* _Directions for this task_
From the records below, output exactly the lines running from the line containing "unfold State.logPut" through the line containing "try clear_value x1_2", and no others.

[Stored items from a collection]
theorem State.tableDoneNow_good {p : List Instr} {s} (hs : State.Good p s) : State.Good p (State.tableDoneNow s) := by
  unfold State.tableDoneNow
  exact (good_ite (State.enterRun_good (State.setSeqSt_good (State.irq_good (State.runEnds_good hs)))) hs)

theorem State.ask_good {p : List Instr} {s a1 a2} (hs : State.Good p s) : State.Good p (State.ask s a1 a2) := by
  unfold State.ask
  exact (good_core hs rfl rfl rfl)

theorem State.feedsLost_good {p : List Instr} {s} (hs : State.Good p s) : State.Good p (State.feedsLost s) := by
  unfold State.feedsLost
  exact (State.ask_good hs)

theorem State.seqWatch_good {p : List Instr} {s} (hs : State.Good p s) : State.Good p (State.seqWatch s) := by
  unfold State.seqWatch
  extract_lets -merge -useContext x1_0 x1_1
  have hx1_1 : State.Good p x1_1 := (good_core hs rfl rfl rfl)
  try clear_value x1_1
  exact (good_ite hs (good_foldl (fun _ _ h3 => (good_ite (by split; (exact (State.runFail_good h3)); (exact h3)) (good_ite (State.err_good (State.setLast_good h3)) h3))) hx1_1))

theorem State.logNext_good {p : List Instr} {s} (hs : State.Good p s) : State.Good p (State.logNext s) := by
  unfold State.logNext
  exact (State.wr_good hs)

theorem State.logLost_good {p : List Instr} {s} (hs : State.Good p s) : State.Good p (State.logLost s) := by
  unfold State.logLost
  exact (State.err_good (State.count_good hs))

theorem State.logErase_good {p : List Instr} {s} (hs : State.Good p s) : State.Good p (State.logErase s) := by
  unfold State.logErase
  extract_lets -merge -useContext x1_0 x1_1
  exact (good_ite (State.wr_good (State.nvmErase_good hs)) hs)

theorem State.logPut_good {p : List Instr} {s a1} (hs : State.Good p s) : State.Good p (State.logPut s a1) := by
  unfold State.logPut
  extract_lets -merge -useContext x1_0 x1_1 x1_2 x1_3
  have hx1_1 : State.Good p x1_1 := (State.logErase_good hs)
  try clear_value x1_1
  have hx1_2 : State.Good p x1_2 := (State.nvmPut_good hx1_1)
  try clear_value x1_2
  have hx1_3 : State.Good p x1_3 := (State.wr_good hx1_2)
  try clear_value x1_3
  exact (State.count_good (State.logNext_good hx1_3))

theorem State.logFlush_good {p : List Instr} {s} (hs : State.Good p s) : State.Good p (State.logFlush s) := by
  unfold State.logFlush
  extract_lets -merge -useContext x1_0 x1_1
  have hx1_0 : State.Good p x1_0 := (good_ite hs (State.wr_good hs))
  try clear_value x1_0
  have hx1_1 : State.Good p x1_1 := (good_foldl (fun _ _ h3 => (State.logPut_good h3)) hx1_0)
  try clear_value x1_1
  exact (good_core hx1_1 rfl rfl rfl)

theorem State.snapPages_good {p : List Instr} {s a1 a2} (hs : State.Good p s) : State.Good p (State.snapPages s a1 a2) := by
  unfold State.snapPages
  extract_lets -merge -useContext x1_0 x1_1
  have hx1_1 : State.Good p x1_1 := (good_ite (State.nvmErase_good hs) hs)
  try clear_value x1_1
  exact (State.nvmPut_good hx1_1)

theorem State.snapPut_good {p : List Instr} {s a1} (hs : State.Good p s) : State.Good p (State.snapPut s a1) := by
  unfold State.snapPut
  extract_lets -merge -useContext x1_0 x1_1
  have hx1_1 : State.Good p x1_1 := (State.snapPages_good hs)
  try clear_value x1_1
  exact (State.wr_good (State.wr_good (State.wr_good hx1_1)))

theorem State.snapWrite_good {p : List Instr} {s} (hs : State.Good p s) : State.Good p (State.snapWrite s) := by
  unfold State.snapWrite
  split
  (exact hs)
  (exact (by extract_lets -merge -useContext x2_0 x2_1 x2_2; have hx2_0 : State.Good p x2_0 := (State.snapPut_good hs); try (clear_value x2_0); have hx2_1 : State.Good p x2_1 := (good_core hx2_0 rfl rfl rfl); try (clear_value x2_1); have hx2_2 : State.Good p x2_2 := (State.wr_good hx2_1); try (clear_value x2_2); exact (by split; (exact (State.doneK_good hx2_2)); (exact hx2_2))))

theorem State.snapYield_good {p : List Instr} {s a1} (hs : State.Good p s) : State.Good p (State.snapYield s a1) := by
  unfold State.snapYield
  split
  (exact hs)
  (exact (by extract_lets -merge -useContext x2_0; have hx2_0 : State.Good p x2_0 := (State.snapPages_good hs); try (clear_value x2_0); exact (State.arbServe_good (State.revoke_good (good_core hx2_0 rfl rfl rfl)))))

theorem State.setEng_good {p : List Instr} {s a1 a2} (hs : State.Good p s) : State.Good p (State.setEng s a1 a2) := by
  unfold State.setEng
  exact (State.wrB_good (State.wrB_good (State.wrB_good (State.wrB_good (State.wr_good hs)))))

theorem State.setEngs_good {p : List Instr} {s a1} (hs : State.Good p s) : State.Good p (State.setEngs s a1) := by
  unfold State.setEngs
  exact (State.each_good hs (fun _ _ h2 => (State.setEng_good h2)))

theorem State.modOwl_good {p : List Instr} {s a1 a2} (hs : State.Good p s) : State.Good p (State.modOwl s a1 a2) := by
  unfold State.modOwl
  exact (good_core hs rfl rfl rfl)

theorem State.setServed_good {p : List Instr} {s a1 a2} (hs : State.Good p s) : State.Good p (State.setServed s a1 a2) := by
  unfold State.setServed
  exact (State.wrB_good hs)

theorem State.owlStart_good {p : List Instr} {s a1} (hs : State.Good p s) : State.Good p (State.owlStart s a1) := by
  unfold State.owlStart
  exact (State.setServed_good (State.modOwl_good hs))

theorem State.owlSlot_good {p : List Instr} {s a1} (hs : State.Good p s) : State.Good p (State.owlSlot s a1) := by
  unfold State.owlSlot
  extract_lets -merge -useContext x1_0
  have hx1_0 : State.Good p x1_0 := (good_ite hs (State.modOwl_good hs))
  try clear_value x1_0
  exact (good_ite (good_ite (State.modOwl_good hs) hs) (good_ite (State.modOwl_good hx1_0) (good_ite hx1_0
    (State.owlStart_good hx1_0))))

* _Reply to the task_
  unfold State.logPut
  extract_lets -merge -useContext x1_0 x1_1 x1_2 x1_3
  have hx1_1 : State.Good p x1_1 := (State.logErase_good hs)
  try clear_value x1_1
  have hx1_2 : State.Good p x1_2 := (State.nvmPut_good hx1_1)
  try clear_value x1_2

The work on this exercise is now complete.